Researchers studied 415 babies who had 3D photographs of their faces taken at age one. Mothers were asked about their drinking habits before and throughout their pregnancies.
“We know that alcohol use in pregnancy contributes to how the face is formed in the womb, said one of the study’s lead authors, Evi Muggli. “We found when analysing the detailed images in our study, that any alcohol in pregnancy, even low amounts can subtly influence facial development.”
The findings reinforce the message that for women who are pregnant, planning a pregnancy, or at risk of getting pregnant, avoiding alcohol is the best option, MCRI researchers Professor Jane Halliday and Ms Muggli said.
The differences between children exposed or not to alcohol were analysed in collaboration with the Medical Imaging Research Centre at the University of Leuven in Belgium.
“We used a sophisticated 3D facial analysis technique, mapping something like 7,000 individual dot points on the face,” co-lead author, Harry Matthews said.
The researchers emphasised the facial features observed were subtle and not visible to the naked eye, being less than 2mm. However, using the 3D facial analysis, the researchers did observe small changes to the mid-face – the nose, lips and eyes – of babies who were exposed to any amount of alcohol from the first trimester of pregnancy.
The finding of a low level of alcohol contributing the development of the face raises questions about the possible impact upon brain development and this is the subject of further research.
The study, published in JAMA Pediatrics, emerged from a longitudinal cohort study of the impact of prenatal alcohol exposure on the child. AQUA (Asking Questions about Alcohol in Pregnancy) is a study of 1570 Victorian women with comprehensive data around prenatal alcohol exposure.

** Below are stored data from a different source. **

/-- Settles O33: validity reads only the build parameters, and in both cases every field named is a value of the
operands alone. -/
theorem initForgetsTheOldState : Obligations.InitForgetsTheOldState := by
  unfold Obligations.InitForgetsTheOldState
  intro s s' v g l p hbuild
  cases hv : configValid s.build v g l p with
  | true =>
    exact ⟨_, _, execInit_of_valid hv, execInit_of_valid (hbuild ▸ hv), rfl, rfl, rfl, rfl, rfl, rfl⟩
  | false =>
    exact ⟨_, _, execInit_of_invalid hv, execInit_of_invalid (hbuild ▸ hv), rfl, rfl, rfl, rfl, rfl, rfl⟩

/-- Settles O34: in mode NONE both rows answer, and the bit of NotTaken is 0. -/
theorem noneModeCommands : Obligations.NoneModeCommands := by
  unfold Obligations.NoneModeCommands
  intro s pc o hs
  exact ⟨execPredictNone_of_strategy pc hs, execTrainNone_of_strategy pc o hs⟩

/-- Settles O35: in mode STATIC both rows answer, and the bit of Taken is 1. -/
theorem staticModeCommands : Obligations.StaticModeCommands := by
  unfold Obligations.StaticModeCommands
  intro s pc o hs
  exact ⟨execPredictStatic_of_strategy pc hs, execTrainStatic_of_strategy pc o hs⟩

end Sys2Proof.Proofs
end

section
/-! PROOFS. The three conditions the unit can meet (60_exceptions): the cause of a configuration fault, an illegal word,
and the read of scratch state that holds no value, which the caller contract excludes (R211 to R216, R233). -/

open Sys2Proof Sys2Proof.Machine

namespace Sys2Proof.Machine

/-! ### The cause of a configuration fault -/

section Cause

/-- The first cause that holds, of a list that gives each cause with whether its condition holds (R216). -/
def firstCause (causes : List (FaultCause × Bool)) : Option FaultCause :=
  (causes.find? (fun e => e.2)).map (fun e => e.1)

@[simp] theorem firstCause_nil : firstCause [] = Option.none := rfl

theorem firstCause_cons (cause : FaultCause) (P : Prop) [Decidable P] (causes : List (FaultCause × Bool)) :
    firstCause ((cause, decide P) :: causes) = if P then some cause else firstCause causes := by
  by_cases h : P <;> simp [firstCause, h]

variable (b : BuildParams) (v : BitVec 8) (g l p : BitVec 6)

/-- R216's seven conditions in its order, with the operands read as numbers. -/
def causesInOrder : List (FaultCause × Bool) :=
  [(.unknownVariant, decide (4 ≤ v.toNat)),
    (.zeroWidthG, decide ((v.toNat = 1 ∨ v.toNat = 2) ∧ g.toNat = 0)),
    (.zeroWidthL, decide (v.toNat = 2 ∧ l.toNat = 0)),
    (.zeroWidthP, decide (v.toNat = 2 ∧ p.toNat = 0)),
    (.widthTooLargeG, decide ((v.toNat = 1 ∨ v.toNat = 2) ∧ b.maxW < g.toNat)),
    (.widthTooLargeL, decide (v.toNat = 2 ∧ b.maxW < l.toNat)),
    (.widthTooLargeP, decide (v.toNat = 2 ∧ b.maxW < p.toNat))]

theorem faultCause_eq_firstCause : faultCause b v g l p = firstCause (causesInOrder b v g l p) := by
  simp only [faultCause, causesInOrder, firstCause_cons, firstCause_nil, BitVec.toNat_eq, BitVec.toNat_ofNat]

/-- A configuration has no cause of a fault when none of the seven conditions holds. -/
theorem faultCause_eq_none_iff :
    faultCause b v g l p = Option.none ↔ ∀ e ∈ causesInOrder b v g l p, e.2 = false := by
  simp [faultCause_eq_firstCause, firstCause]

/-- The seven conditions together are the failure of `config_valid` (R196, R211): a variant is
unknown, or one of the widths it reads is outside `1 .. MAXW`. -/
theorem faultCause_eq_none_iff_configValid :
    faultCause b v g l p = Option.none ↔ configValid b v g l p = true := by
  rw [faultCause_eq_none_iff, Proofs.configValidity]
  simp only [causesInOrder, List.forall_mem_cons, List.not_mem_nil, decide_eq_false_iff_not, false_implies, implies_true,
    and_true]
  omega

end Cause

/-! ### An illegal word -/

theorem obeysContract_cons_illegal {w : CmdWord} (hc : decodeCommand w = Option.none) (ph : Phase) (rest : List Input) :
    obeysContract ph (.command w :: rest) = obeysContract ph rest := by
  cases ph <;> simp [obeysContract, hc]

/-! ### No free draw under the contract -/

/-- A run under the contract leaves the count of free draws as it was: each step does, and keeps the contract
invariant. -/
theorem run_draws {n : Nat} {ph : Phase} {s t : State} (h : ContractInv ph s)
    (hrun : Sys2Proof.core.run n s = .next t) : t.draws = s.draws := by
  induction n generalizing ph s with
  | zero => cases hrun; rfl
  | succ n ih =>
    obtain ⟨u, hstep⟩ := Proofs.everyStepCompletes s
    obtain ⟨ph', hu⟩ := exists_contractInv_of_step h hstep
    have hdraws : u.draws = s.draws := (Proofs.everyStepKeepsTheContractInvariant ph s u h hstep).1
    exact (ih hu ((run_of_step hstep n).symm.trans hrun)).trans hdraws

end Sys2Proof.Machine

namespace Sys2Proof.Proofs

/-- Settles O57: the contract invariant holds with no TRAIN owed, and no step under it draws. -/
theorem contractRunsNeverDraw : Obligations.ContractRunsNeverDraw := by
  unfold Obligations.ContractRunsNeverDraw
  intro n ph s t hph hin hrun
  exact run_draws (contractInv_of_no_train_owed hph hin) hrun

/-- Settles O30: the model's chain of conditions is R216's list, and no condition of it holds exactly when the
configuration is valid. -/
theorem faultCauseIsTheFirstThatHolds : Obligations.FaultCauseIsTheFirstThatHolds := by
  unfold Obligations.FaultCauseIsTheFirstThatHolds
  intro b v g l p
  refine ⟨?_, faultCause_eq_firstCause b v g l p⟩
  rw [Option.isSome_iff_ne_none, ne_eq, faultCause_eq_none_iff_configValid, Bool.not_eq_true]

/-- Settles O7: the step is IllegalCommand, and the contract passes over the word. -/
theorem illegalWordHasNoEffect : Obligations.IllegalWordHasNoEffect := by
  unfold Obligations.IllegalWordHasNoEffect
  intro s w rest hc
  exact ⟨fun hi => step_illegal hi hc, fun ph => obeysContract_cons_illegal hc ph rest⟩

end Sys2Proof.Proofs
end

section
/-! PROOFS. Power-on reset and what no run changes: the power-on values and the build parameters (70_reset R230, R232). -/

open Sys2Proof Sys2Proof.Machine

namespace Sys2Proof.Machine

/-! ### The power-on state -/

theorem atPowerOn_reset : AtPowerOn State.reset := ⟨rfl, rfl, rfl, rfl, rfl⟩

/-- Before the first INIT no TRAIN is owed, so the contract invariant asks only for the contract and the power-on
values. -/
theorem contractInv_beforeInit {s : State} (hin : obeysContract .beforeInit s.inputs = true) (hon : AtPowerOn s) :
    ContractInv .beforeInit s :=
  ⟨hin, fun _ => hon, fun _ => Phase.noConfusion⟩

/-! ### Runs -/

/-- What every step keeps, every run keeps. -/
theorem run_keeps {P : State → Prop} (hstep : ∀ s t, P s → step s = .next t → P t) {n : Nat} {s t : State} (hs : P s)
    (hrun : Sys2Proof.core.run n s = .next t) : P t := by
  induction n generalizing s with
  | zero => cases hrun; exact hs
  | succ n ih =>
    obtain ⟨u, hu⟩ := Proofs.everyStepCompletes s
    exact ih (hstep s u hs hu) ((run_of_step hu n).symm.trans hrun)

/-- No step writes a build parameter (R232). -/
theorem step_build {s t : State} (h : step s = .next t) : t.build = s.build := by
  cases stepEffect_of_step h with
  | wait => rfl
  | rst => exact powerOn_build _
  | illegal => exact takeIllegalCommand_build _
  | initOk => rw [enterStrategy_build, latchWidths_build]
  | initFault => rw [takeConfigFault_build, latchWidths_build]
  | predict => exact afterPredict_build _ _ _
  | train => exact afterTrain_build _ _ _

end Sys2Proof.Machine

namespace Sys2Proof.Proofs

/-- Settles O15: no step writes a build parameter, so every run ends with those of its first state. -/
theorem buildParametersNeverChange : Obligations.BuildParametersNeverChange := by
  unfold Obligations.BuildParametersNeverChange
  intro n s t hrun
  exact run_keeps (P := fun u => u.build = s.build) (fun _ _ hu hstep => (step_build hstep).trans hu) rfl hrun

/-- Settles O8: reset has the power-on values, and `rst` runs `powerOn` on whatever state it meets. -/
theorem powerOnState : Obligations.PowerOnState := by
  unfold Obligations.PowerOnState
  obtain ⟨hstrategy, hfault, hg, hl, hp⟩ := atPowerOn_reset
  exact ⟨⟨rfl, hstrategy, hfault, hg, hl, hp⟩, fun _ _ hi => step_rst hi⟩

/-- Settles O59: the inputs obey the contract by hypothesis, and they are no part of the power-on values. -/
theorem contractInvariantAtReset : Obligations.ContractInvariantAtReset := by
  unfold Obligations.ContractInvariantAtReset
  intro is hin
  exact contractInv_beforeInit hin atPowerOn_reset

end Sys2Proof.Proofs
end
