-- ==== Sys2Proof/Word.lean ====
section
/-! DEFINITION. The word types of the DELcore-30M model and the names of its two cores (spec 00_scope.md R8,
R11; 10_state.md R20..R30). Helpers that a later repair might have to mend (lanes, rounding, saturation) are in
Sys2Proof/Machine/Lanes.lean. -/

namespace Sys2Proof

/-- A 16-bit part (the view without a suffix, 00_scope.md R11). -/
abbrev Half := BitVec 16
/-- A 32-bit word: one word of XYRAM or PRAM, and the `.L` view (R11). -/
abbrev Word := BitVec 32
/-- The 64-bit `.D` view (R11). -/
abbrev Dbl := BitVec 64
/-- The 128-bit `.Q` view (R11). -/
abbrev Quad := BitVec 128
/-- The number of a register-file register, 0..31 (30_encoding.md R155). -/
abbrev Reg := BitVec 5

/-- The two DSP cores of the cluster (10_state.md R20). -/
inductive CoreId where
  | dsp0
  | dsp1
  deriving DecidableEq, Repr

/-- The other core of the two (60_exceptions.md R491). -/
def CoreId.other : CoreId → CoreId
  | .dsp0 => .dsp1
  | .dsp1 => .dsp0

/-- The core's number `i`, as one bit: the value of bit 15 of the addresses of its near segment (R104). -/
def CoreId.bit : CoreId → Bool
  | .dsp0 => false
  | .dsp1 => true

end Sys2Proof
end

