/-- Table 13, the OP2 map by code {M,OP2} (R165), part 0. -/
def op2Table0 : List SlotRow := [
  (0b0000000#7, fun _ _ _ => .nopB),
  (0b0000010#7, fun t d s => .fm2 t s d),
  (0b0000011#7, fun t d s => .fms2 t s d),
  (0b0000111#7, fun _ d s => .trs16B s d),
  (0b0001100#7, fun _ d s => .trs17B s d),
  (0b0001101#7, fun t d s => .trs18B t s d),
  (0b0001110#7, fun _ d s => .trs19B s d),
  (0b0010000#7, fun _ d s => .trs0B s d),
  (0b0010001#7, fun t d s => .trs1B t s d),
  (0b0010010#7, fun t d s => .trs2B t s d),
  (0b0010011#7, fun t d s => .trs3B t s d),
  (0b0010100#7, fun _ d s => .trs4B s d),
  (0b0010101#7, fun _ d s => .trs5B s d),
  (0b0010110#7, fun _ d s => .trs6B s d),
  (0b0010111#7, fun _ d s => .trs7B s d),
  (0b0011000#7, fun _ d s => .trs8B s d),
  (0b0011001#7, fun _ d s => .trs9B s d),
  (0b0011010#7, fun _ d s => .trs10B s d),
  (0b0011011#7, fun t d s => .trs11B t s d),
  (0b0011100#7, fun t d s => .trs12B t s d),
  (0b0011101#7, fun t d s => .trs13B t s d),
  (0b0011110#7, fun t d s => .trs14B t s d),
  (0b0011111#7, fun _ d s => .trs15B s d),
  (0b0100001#7, fun t d s => .mfx t s d),
  (0b0100010#7, fun t d s => .mfxc t s d),
  (0b0100011#7, fun t d s => .mfx2 t s d),
  (0b0100100#7, fun t d s => .mfxc2 t s d),
  (0b0100101#7, fun t d s => .mf4 t s d),
  (0b0100110#7, fun t d s => .mf8 t s d),
  (0b0100111#7, fun t d s => .ml2 t s d),
  (0b0101000#7, fun t d s => .uml t s d),
  (0b0101001#7, fun t d s => .uml2 t s d)]

/-- Table 13, the OP2 map by code {M,OP2} (R165), part 1. -/
def op2Table1 : List SlotRow := [
  (0b0101010#7, fun t d s => .mfa81 t s d),
  (0b0101011#7, fun t d s => .mfa41 t s d),
  (0b0101100#7, fun t d s => .mfa42 t s d),
  (0b0101101#7, fun t d s => .mfa21 t s d),
  (0b0101110#7, fun t d s => .mfa22 t s d),
  (0b0101111#7, fun t d s => .mfa24 t s d),
  (0b0110000#7, fun t d s => .m4 t s d),
  (0b0110001#7, fun t d s => .m2 t s d),
  (0b1000000#7, fun _ _ _ => .nopBMid),
  (0b1000001#7, fun t d s => .macx t s d),
  (0b1000010#7, fun t d s => .macx2 t s d),
  (0b1000011#7, fun t d s => .macxc t s d),
  (0b1000100#7, fun t d s => .macxc2 t s d),
  (0b1000101#7, fun t d s => .mac41 t s d),
  (0b1000110#7, fun t d s => .mac81 t s d),
  (0b1000111#7, fun t d s => .macxb4 t s d),
  (0b1001000#7, fun t d s => .macl2 t s d),
  (0b1001001#7, fun t _ _ => .clrac t),
  (0b1001010#7, fun t d _ => .ldac t d),
  (0b1001011#7, fun t d _ => .ldacd t d),
  (0b1001100#7, fun t _ s => .stac t s),
  (0b1001101#7, fun t _ s => .stacd t s),
  (0b1010000#7, fun t d s => .mac42 t s d),
  (0b1010001#7, fun t d s => .mac24 t s d),
  (0b1010010#7, fun t d s => .mac22 t s d),
  (0b1010011#7, fun t d s => .mac21 t s d),
  (0b1010100#7, fun t _ s => .mac18 t s),
  (0b1010101#7, fun t d s => .mac14 t s d),
  (0b1010110#7, fun t d s => .mac12 t s d),
  (0b1010111#7, fun t d s => .mac11 t s d),
  (0b1011000#7, fun t _ s => .acsg8 t s),
  (0b1011001#7, fun t d s => .acsg4 t s d)]

/-- Table 13, the OP2 map by code {M,OP2} (R165), part 2. -/
def op2Table2 : List SlotRow := [
  (0b1011010#7, fun t d s => .acsg2 t s d),
  (0b1011011#7, fun t d s => .acsg1 t s d),
  (0b1100000#7, fun _ _ _ => .nopBHi),
  (0b1100001#7, fun t d s => .lsldi t s d),
  (0b1100010#7, fun t d s => .lslxl t s d),
  (0b1100100#7, fun t d s => .asldi t s d),
  (0b1100101#7, fun t d s => .aslxl t s d),
  (0b1100110#7, fun _ d s => .trdB s d),
  (0b1101000#7, fun t d s => .lsld t s d),
  (0b1101001#7, fun _ d s => .rold s d),
  (0b1101100#7, fun t d s => .asld t s d),
  (0b1101101#7, fun t d s => .asrde t s d),
  (0b1110000#7, fun t _ s => .btstdi t s),
  (0b1110001#7, fun t d s => .lsrdi t s d),
  (0b1110010#7, fun t d s => .lsrxl t s d),
  (0b1110100#7, fun t d s => .asrdi t s d),
  (0b1110101#7, fun t d s => .asrxl t s d),
  (0b1110111#7, fun _ d s => .smbd s d),
  (0b1111000#7, fun t d s => .lsrd t s d),
  (0b1111001#7, fun _ d s => .rord s d),
  (0b1111010#7, fun t _ s => .btstd t s),
  (0b1111100#7, fun t d s => .asrd t s d)]

/-- Table 13, the OP2 map by code {M,OP2} (R165). -/
def op2Table : List SlotRow := op2Table0 ++ op2Table1 ++ op2Table2

/-- The row of a table with a given code. -/
def lookup (tab : List SlotRow) (code : BitVec 7) (t d s : BitVec 5) : Option Instr :=
  match tab with
  | [] => none
  | (c, f) :: rest => if c = code then some (f t d s) else lookup rest code t d s

/-- The control register of a code in subset (sc,sx) (R150..R154); `none` for a reserved code. -/
def decodeRc (sc sx : Bool) (rc : BitVec 5) : Option CReg :=
  let low := rc.extractLsb' 0 3
  match sc, sx with
  | false, true => some (.x rc)
  | true, true => if rc.getLsbD 4 then none else some (.ac (rc.extractLsb' 0 4))
  | false, false =>
    match rc.toNat / 8 with
    | 0 => some (.a low)
    | 1 => some (.i low)
    | 2 => some (.m low)
    | _ =>
      match rc.toNat with
      | 24 => some .ptrT
      | 25 => some .it
      | 26 => some .mt
      | 27 => some .dt
      | 31 => some .ivar
      | _ => none
  | true, false =>
    match rc.toNat with
    | 0 => some .dcsr
    | 1 => some .sr
    | 2 => some .idr
    | 3 => some .efr
    | 4 => some .irqr
    | 5 => some .imaskr
    | 6 => some .tmr
    | 7 => some .arbr
    | 8 => some .pc
    | 9 => some .ss
    | 10 => some .la
    | 11 => some .csl
    | 12 => some .lc
    | 13 => some .csh
    | 14 => some .sp
    | 15 => some (.sar 0)
    | 16 => some .cntr
    | 17 => some (.sar 1)
    | 18 => some (.sar 2)
    | 19 => some (.sar 3)
    | 20 => some (.sar 4)
    | 21 => some (.sar 5)
    | 22 => some (.sar 6)
    | 23 => some (.sar 7)
    | 24 => some .pdnr
    | 25 => some .ccr
    | 26 => some .sfr
    | _ => none

/-- Whether W1 begins a two-word instruction of this spec: W1[10:7] = 1111 (R132, R133). -/
def isWide (w1 : Word) : Bool := w1.extractLsb' 7 4 == 0b1111#4

/-- The bundle of OP3 = W2[7:6], the two operations already decoded (R158..R161). -/
def decodeMoves (op1 op2 : Instr) (w1 w2 : Word) : Except DecodeError Bundle :=
  match (w2.extractLsb' 6 2).toNat with
  | 0 => .ok (.f9a op1 op2 (w1.extractLsb' 12 4) (w1.getLsbD 11) (w2.extractLsb' 15 2) (w2.extractLsb' 12 3)
      (w2.extractLsb' 9 3) (w2.getLsbD 8))
  | 1 => .ok (.f9b op1 op2 (w1.extractLsb' 11 5) (w2.extractLsb' 15 2) (w2.extractLsb' 10 5) (w2.getLsbD 9)
      (w2.getLsbD 8))
  | 3 =>
    match decodeRc (w2.getLsbD 9) (w2.getLsbD 16) (w2.extractLsb' 10 5) with
    | some rc => .ok (.f9d op1 op2 (w1.extractLsb' 11 5) rc (w2.getLsbD 15) (w2.getLsbD 8))
    | none => .error .reservedRc
  | _ => .error .reservedOp3
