/-- Settles O1: each operation is the bit vectors' own, which is read bit by bit. -/
theorem logic64 : Obligations.Logic64 := by
  intro σ rt rs rd t s
  refine ⟨⟨⟨rfl, rfl⟩, ?andd⟩, ⟨⟨rfl, rfl⟩, ?andcd⟩, ⟨⟨rfl, rfl⟩, ?andid⟩, ⟨⟨rfl, rfl⟩, ?ord⟩, ⟨⟨rfl, rfl⟩, ?orcd⟩,
    ⟨⟨rfl, rfl⟩, ?orid⟩, ⟨⟨rfl, rfl⟩, ?eord⟩, ⟨rfl, rfl⟩, ?notd⟩
  case andd => exact yieldsD_of rfl fun n _ => BitVec.getLsbD_and
  case andcd =>
    exact yieldsD_of rfl fun n hn => BitVec.getLsbD_and.trans (congrArg (· && s n) (getLsbD_not_of_lt _ hn))
  case andid => exact yieldsD_of rfl fun n hn => (getLsbD_not_of_lt _ hn).trans (congrArg _ BitVec.getLsbD_and)
  case ord => exact yieldsD_of rfl fun n _ => BitVec.getLsbD_or
  case orcd =>
    exact yieldsD_of rfl fun n hn => BitVec.getLsbD_or.trans (congrArg (· || s n) (getLsbD_not_of_lt _ hn))
  case orid => exact yieldsD_of rfl fun n hn => (getLsbD_not_of_lt _ hn).trans (congrArg _ BitVec.getLsbD_or)
  case eord => exact yieldsD_of rfl fun n _ => BitVec.getLsbD_xor
  case notd => exact yieldsD_of rfl fun n hn => getLsbD_not_of_lt _ hn

/-! ### Sums and transfers -/

/-- Settles O2: the exact integer that each operation wraps is a sum of operands and the carry. -/
theorem arith64 : Obligations.Arith64 := by
  intro σ rt rs rd T S c
  refine ⟨⟨⟨rfl, rfl⟩, ?clrd⟩, ⟨⟨rfl, rfl⟩, ?addd⟩, ⟨⟨rfl, rfl⟩, ?subd⟩, ⟨⟨rfl, rfl⟩, ?adcd⟩, ⟨⟨rfl, rfl⟩, ?sbcd⟩,
    ⟨⟨rfl, rfl⟩, ?addld⟩, ⟨⟨rfl, rfl⟩, ?trd⟩, ⟨rfl, rfl⟩, ?trdB⟩
  case clrd | trd | trdB => exact yieldsD_of rfl rfl
  case addd => exact yieldsD_of rfl (by rw [wrap_add, wrap_toNat, wrap_toNat])
  case subd => exact yieldsD_of rfl (by rw [wrap_sub, wrap_toNat, wrap_toNat])
  case adcd => exact yieldsD_of rfl (by rw [wrap_add, wrap_add, wrap_toNat, wrap_toNat, wrap_carry])
  case sbcd => exact yieldsD_of rfl (by rw [wrap_sub, wrap_sub, wrap_sub, wrap_toNat, wrap_toNat, wrap_carry]; rfl)
  case addld => exact yieldsD_of rfl (by rw [wrap_add, wrap_toNat]; rfl)

/-! ### Merging, normalisation, negation -/

/-- INSD takes a bit of T where the bit of the mask S has the configured polarity, and keeps D elsewhere (R414). -/
theorem getLsbD_insd (polarity : Bool) (T S D : Dbl) {n : Nat} (hn : n < 64) :
    (if polarity then (D &&& ~~~S) ||| (T &&& S) else (T &&& ~~~S) ||| (D &&& S)).getLsbD n =
      if S.getLsbD n = polarity then T.getLsbD n else D.getLsbD n := by
  cases polarity <;> cases hs : S.getLsbD n <;> simp [getLsbD_not_of_lt S hn, hs]

/-- The lowest bit of a number is its parity. -/
theorem getLsbD_zero_iff_toInt_odd {n : Nat} (hn : 0 < n) (v : BitVec n) :
    v.getLsbD 0 = true ↔ v.toInt % 2 = 1 := by
  obtain ⟨m, rfl⟩ := Nat.exists_eq_add_one.mpr hn
  have hparity : v.getLsbD 0 = decide (v.toNat % 2 = 1) := by
    rw [BitVec.getLsbD, Nat.testBit_zero]
  rw [hparity, decide_eq_true_iff, BitVec.toInt_eq_toNat_cond]
  split <;> omega

/-- Rounding away one bit adds 1 just when the bit and the one above it are 1. -/
theorem rnd_one (x : Int) : rnd x 1 = if x % 2 = 1 ∧ x / 2 % 2 = 1 then x / 2 + 1 else x / 2 := by
  unfold rnd
  dsimp only
  split_ifs <;> omega

/-- The upper 64 bits of the 65-bit number {b, s}, b its sign, are half of it. -/
theorem toInt_upperHalf (b : Bool) (s : Dbl) :
    (BitVec.ofBool b ++ s.extractLsb' 1 63).toInt = (BitVec.ofBool b ++ s).toInt / 2 := by
  have hlow : (s.extractLsb' 1 63).toNat = s.toNat / 2 := by
    rw [BitVec.extractLsb'_toNat, Nat.shiftRight_eq_div_pow]
    have := s.isLt
    omega
  rw [BitVec.toInt_append, BitVec.toInt_append, hlow]
  norm_num
  omega
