-- ==== Sys2Proof/Machine/Writes.lean ====
section
/-! DEFINITION. The register writes (40_host_commands section 2). They raise no fault and are performed whatever `ERR` holds (R105). -/

namespace Sys2Proof.Machine

/-- `wpix n, v` (40 R100). -/
def execWpix (n : Fin 16) (v : Word) (s : State) : Host.Outcome State Fault Refusal := .next (s.loadPixel n v)

/-- `wqual v` (40 R101). -/
def execWqual (v : Word) (s : State) : Host.Outcome State Fault Refusal := .next (s.setQuality (qualityOfData v))

/-- `wimgw v` (40 R102). -/
def execWimgw (v : Word) (s : State) : Host.Outcome State Fault Refusal := .next (s.setImgW v)

/-- `wimgh v` (40 R103). -/
def execWimgh (v : Word) (s : State) : Host.Outcome State Fault Refusal := .next (s.setImgH v)

end Sys2Proof.Machine
end

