-- ==== Sys2Proof/Safety.lean ====
section
/-! DEFINITION. What counts as a safe run and a ready state, the invariants, and the relation of states that the host cannot tell
apart, in the terms the statements use. -/

namespace Sys2Proof.Machine

/-- `cmd.enc` runs to a result: no fault pending and all sixteen pixels loaded (40 R106, 60 R239). -/
def State.encReady (s : State) : Prop := s.regs.err = 0#5 ∧ s.regs.pixv = 0xFFFF#16

/-- `cmd.frame` passes: no fault pending and both dimensions multiples of 4 (40 R107). -/
def State.frameReady (s : State) : Prop :=
  s.regs.err = 0#5 ∧ s.regs.imgW.toNat % 4 = 0 ∧ s.regs.imgH.toNat % 4 = 0

/-- A run from `s` that ended in `t` has gone wrong: `ERR /= 0` at its end, or it read a register that held no value (70 R283, 60 R246).
DESIGN CHOICE (log entry 21): R283 says "read ... and used the draw" and does not say when a draw is used; here every draw counts,
whatever the host does with the word. -/
def runGoneWrong (s t : State) : Prop := t.regs.err ≠ 0#5 ∨ t.draws ≠ s.draws

/-- Everything of the state but the core's registers is as before: the host's moves, the values read, the counters. -/
def sameHost (s t : State) : Prop :=
  t.pending = s.pending ∧ t.reads = s.reads ∧ t.draws = s.draws ∧ t.resets = s.resets

/-- The operation clears faults: `cmd.clrerr` or `cmd.srst` (10_state R30). -/
def clearsFaults (i : Instr) : Bool := i == .cmdClrerr || i == .cmdSrst

/-- The values 10_state R39 gives: those of every register that holds a value after reset. -/
def Regs.resetValues (r : Regs) : Prop :=
  r.pixv = 0#16 ∧ r.quality = 0#8 ∧ r.imgW = 0#32 ∧ r.imgH = 0#32 ∧ r.err = 0#5 ∧ r.rv = false ∧ r.blkCnt = 0#32 ∧ r.dist = 0#64

/-- The result registers describe an encode: while `RV = 1`, `OUT`, `SCORE` and `WINNER` are what `encode_block` gives for some block
and quality (10_state R31 to R34, R38). -/
def State.resultInv (s : State) : Prop :=
  s.regs.rv = true → ∃ (P : Block) (q : BitVec 8),
    s.regs.out = (encodeBlock P q).blk ∧ s.regs.score.toNat = (encodeBlock P q).sc ∧ s.regs.winner.toNat = (encodeBlock P q).win

/-- The largest score: 16 * 195 075 + 16 * 195 075 (43 R176). -/
def maxScore : Nat := 6242400

/-- The totals are consistent: `DIST` is at most `BLK_CNT` largest scores (10_state R36). -/
def State.totalsInv (s : State) : Prop := s.regs.dist.toNat ≤ s.regs.blkCnt.toNat * maxScore

/-- Two register files the host cannot tell apart: equal but for the bits of registers that hold no value (10_state R38). -/
def Regs.sameVisible (r r' : Regs) : Prop :=
  r.pixv = r'.pixv ∧ r.quality = r'.quality ∧ r.imgW = r'.imgW ∧ r.imgH = r'.imgH ∧ r.err = r'.err ∧ r.rv = r'.rv ∧
  r.blkCnt = r'.blkCnt ∧ r.dist = r'.dist ∧
  (∀ n : Fin 16, pixValid r.pixv n = true → r.pix.get n = r'.pix.get n) ∧
  (r.rv = true → r.out = r'.out ∧ r.score = r'.score ∧ r.winner = r'.winner)

/-- Two states the host cannot tell apart: the registers so, the same moves pending, the same values read so far. -/
def State.sameVisible (s s' : State) : Prop :=
  s.regs.sameVisible s'.regs ∧ s.pending = s'.pending ∧ s.reads = s'.reads ∧ s.draws = s'.draws ∧ s.resets = s'.resets

end Sys2Proof.Machine
end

“We were surprised to see that these comparatively low levels of alcohol do have a subtle impact and our findings support national recommendations to abstain from drinking alcohol in pregnancy,” chief investigator Prof Jane Halliday said.
Prof Halliday said that 30 to 40 per cent of pregnancies are unplanned and many women drank alcohol in that period before knowing they were pregnant. She said the AQUA study aims to improve the messages provided to women of childbearing age about risks of drinking during pregnancy.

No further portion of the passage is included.